Repeat the entries below exactly. Begin with the first line and end with the line that contains "refine State.outcome_keeps (hb _ ?_) _ _".

(AVAILABLE DATA Opens)

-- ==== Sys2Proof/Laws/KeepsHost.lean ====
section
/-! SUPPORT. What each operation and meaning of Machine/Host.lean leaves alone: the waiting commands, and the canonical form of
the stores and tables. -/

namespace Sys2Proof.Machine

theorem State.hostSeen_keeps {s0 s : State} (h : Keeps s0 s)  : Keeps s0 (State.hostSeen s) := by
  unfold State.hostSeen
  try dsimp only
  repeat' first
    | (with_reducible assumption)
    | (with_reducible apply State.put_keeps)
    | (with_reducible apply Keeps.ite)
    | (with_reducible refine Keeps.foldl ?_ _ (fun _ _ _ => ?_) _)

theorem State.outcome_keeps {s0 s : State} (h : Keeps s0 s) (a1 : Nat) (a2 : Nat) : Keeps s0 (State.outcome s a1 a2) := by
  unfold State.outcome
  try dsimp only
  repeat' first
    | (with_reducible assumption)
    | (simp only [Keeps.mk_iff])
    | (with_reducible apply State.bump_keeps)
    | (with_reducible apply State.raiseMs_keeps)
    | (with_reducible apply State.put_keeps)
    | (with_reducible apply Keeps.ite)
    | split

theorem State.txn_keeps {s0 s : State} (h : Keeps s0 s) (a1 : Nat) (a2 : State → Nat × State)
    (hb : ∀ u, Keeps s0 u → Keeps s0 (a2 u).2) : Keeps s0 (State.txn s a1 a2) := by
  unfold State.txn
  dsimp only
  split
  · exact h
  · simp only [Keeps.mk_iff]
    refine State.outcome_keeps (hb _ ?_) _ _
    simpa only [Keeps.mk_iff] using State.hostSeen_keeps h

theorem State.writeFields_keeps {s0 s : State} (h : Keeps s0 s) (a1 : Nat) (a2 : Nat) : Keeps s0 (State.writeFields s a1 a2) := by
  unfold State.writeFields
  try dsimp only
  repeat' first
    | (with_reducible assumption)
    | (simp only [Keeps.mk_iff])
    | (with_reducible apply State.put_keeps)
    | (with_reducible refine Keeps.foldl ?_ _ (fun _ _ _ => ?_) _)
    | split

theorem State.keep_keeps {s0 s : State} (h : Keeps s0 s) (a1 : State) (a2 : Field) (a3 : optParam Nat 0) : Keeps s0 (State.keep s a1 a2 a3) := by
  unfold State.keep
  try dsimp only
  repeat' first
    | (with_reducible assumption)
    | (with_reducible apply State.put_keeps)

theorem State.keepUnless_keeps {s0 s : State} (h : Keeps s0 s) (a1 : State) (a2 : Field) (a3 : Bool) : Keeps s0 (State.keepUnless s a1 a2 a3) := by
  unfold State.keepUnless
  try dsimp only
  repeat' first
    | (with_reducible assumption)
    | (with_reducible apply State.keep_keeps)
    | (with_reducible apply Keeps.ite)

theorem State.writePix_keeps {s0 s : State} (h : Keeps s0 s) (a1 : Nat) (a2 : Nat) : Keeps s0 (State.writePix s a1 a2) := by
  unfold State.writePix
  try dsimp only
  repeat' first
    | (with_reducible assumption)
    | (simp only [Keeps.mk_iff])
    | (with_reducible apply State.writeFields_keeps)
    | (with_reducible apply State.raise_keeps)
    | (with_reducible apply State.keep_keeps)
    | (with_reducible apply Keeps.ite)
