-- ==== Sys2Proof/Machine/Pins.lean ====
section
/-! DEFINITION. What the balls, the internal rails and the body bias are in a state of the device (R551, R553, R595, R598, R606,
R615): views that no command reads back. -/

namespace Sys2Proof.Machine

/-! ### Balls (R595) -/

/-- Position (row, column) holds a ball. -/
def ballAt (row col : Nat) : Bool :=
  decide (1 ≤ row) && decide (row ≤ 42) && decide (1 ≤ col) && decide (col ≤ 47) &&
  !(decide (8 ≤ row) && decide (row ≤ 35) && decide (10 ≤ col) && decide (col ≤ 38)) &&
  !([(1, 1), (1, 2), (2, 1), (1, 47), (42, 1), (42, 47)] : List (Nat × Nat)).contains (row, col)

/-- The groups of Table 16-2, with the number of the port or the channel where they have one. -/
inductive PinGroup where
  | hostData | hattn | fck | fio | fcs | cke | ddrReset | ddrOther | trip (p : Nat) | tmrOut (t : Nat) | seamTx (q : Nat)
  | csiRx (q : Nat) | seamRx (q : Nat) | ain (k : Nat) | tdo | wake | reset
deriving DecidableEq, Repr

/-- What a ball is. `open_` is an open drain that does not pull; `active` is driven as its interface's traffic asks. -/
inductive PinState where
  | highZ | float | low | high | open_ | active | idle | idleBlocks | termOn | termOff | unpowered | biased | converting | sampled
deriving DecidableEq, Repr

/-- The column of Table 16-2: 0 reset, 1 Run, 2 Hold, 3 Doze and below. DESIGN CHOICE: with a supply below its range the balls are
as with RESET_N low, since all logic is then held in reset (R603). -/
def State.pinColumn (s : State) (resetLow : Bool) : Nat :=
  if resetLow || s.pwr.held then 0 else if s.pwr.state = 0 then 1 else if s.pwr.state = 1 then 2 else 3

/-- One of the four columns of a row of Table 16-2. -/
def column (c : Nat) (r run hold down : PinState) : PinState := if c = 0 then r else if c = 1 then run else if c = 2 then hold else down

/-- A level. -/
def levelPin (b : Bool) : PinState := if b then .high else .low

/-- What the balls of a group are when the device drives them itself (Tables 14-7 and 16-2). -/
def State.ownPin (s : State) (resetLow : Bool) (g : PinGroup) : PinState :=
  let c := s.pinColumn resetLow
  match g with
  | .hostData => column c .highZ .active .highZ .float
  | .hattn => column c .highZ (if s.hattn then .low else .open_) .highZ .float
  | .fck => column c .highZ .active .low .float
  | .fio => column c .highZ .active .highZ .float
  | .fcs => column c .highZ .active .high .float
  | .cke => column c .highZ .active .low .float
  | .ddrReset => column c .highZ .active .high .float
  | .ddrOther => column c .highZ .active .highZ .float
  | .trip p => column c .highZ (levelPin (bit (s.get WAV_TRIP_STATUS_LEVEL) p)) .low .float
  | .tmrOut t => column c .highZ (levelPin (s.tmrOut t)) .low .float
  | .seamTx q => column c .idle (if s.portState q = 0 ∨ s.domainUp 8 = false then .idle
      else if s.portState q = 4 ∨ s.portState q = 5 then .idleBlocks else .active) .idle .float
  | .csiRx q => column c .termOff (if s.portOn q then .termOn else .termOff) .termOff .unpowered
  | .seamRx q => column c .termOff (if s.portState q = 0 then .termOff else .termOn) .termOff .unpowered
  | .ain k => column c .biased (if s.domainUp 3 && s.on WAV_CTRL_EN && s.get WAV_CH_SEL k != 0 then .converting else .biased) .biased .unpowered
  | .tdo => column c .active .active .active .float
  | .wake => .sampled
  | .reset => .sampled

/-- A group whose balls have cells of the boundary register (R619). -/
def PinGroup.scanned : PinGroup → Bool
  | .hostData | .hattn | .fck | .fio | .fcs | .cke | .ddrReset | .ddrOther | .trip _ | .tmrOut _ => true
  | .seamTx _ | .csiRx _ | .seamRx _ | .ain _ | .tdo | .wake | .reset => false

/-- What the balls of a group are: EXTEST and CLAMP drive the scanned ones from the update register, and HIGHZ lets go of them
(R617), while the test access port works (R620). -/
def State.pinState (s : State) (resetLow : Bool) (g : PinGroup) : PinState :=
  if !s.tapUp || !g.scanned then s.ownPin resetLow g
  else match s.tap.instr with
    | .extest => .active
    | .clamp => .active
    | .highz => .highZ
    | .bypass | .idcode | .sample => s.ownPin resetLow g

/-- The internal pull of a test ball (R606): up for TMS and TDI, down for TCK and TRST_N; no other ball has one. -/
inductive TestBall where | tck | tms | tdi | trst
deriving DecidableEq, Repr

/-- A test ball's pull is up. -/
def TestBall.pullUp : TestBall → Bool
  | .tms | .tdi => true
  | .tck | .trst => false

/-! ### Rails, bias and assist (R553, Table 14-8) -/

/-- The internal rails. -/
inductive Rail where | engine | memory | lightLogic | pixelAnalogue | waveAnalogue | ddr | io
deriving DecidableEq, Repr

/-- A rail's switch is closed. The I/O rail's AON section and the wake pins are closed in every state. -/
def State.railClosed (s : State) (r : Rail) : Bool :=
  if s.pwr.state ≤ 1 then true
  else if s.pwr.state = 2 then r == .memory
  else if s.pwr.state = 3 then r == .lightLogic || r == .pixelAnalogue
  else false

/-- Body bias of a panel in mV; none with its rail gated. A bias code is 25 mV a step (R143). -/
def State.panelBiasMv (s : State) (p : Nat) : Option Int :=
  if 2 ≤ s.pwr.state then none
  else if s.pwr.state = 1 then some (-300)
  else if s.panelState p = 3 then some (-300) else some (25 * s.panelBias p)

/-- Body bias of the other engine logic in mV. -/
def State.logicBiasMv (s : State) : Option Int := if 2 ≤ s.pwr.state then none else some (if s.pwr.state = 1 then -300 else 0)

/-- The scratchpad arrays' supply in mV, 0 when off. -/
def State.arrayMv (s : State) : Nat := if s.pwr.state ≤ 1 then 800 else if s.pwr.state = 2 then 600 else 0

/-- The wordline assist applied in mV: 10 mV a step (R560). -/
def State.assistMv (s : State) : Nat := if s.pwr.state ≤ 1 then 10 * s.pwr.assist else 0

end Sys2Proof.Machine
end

(AVAILABLE DATA Closes)

# SOLUTION FOR THIS EXERCISE:
-- ==== Sys2Proof/Laws/KeepsHost.lean ====
section
/-! SUPPORT. What each operation and meaning of Machine/Host.lean leaves alone: the waiting commands, and the canonical form of
the stores and tables. -/

namespace Sys2Proof.Machine

theorem State.hostSeen_keeps {s0 s : State} (h : Keeps s0 s)  : Keeps s0 (State.hostSeen s) := by
  unfold State.hostSeen
  try dsimp only
  repeat' first
    | (with_reducible assumption)
    | (with_reducible apply State.put_keeps)
    | (with_reducible apply Keeps.ite)
    | (with_reducible refine Keeps.foldl ?_ _ (fun _ _ _ => ?_) _)

theorem State.outcome_keeps {s0 s : State} (h : Keeps s0 s) (a1 : Nat) (a2 : Nat) : Keeps s0 (State.outcome s a1 a2) := by
  unfold State.outcome
  try dsimp only
  repeat' first
    | (with_reducible assumption)
    | (simp only [Keeps.mk_iff])
    | (with_reducible apply State.bump_keeps)
    | (with_reducible apply State.raiseMs_keeps)
    | (with_reducible apply State.put_keeps)
    | (with_reducible apply Keeps.ite)
    | split

theorem State.txn_keeps {s0 s : State} (h : Keeps s0 s) (a1 : Nat) (a2 : State → Nat × State)
    (hb : ∀ u, Keeps s0 u → Keeps s0 (a2 u).2) : Keeps s0 (State.txn s a1 a2) := by
  unfold State.txn
  dsimp only
  split
  · exact h
  · simp only [Keeps.mk_iff]
    refine State.outcome_keeps (hb _ ?_) _ _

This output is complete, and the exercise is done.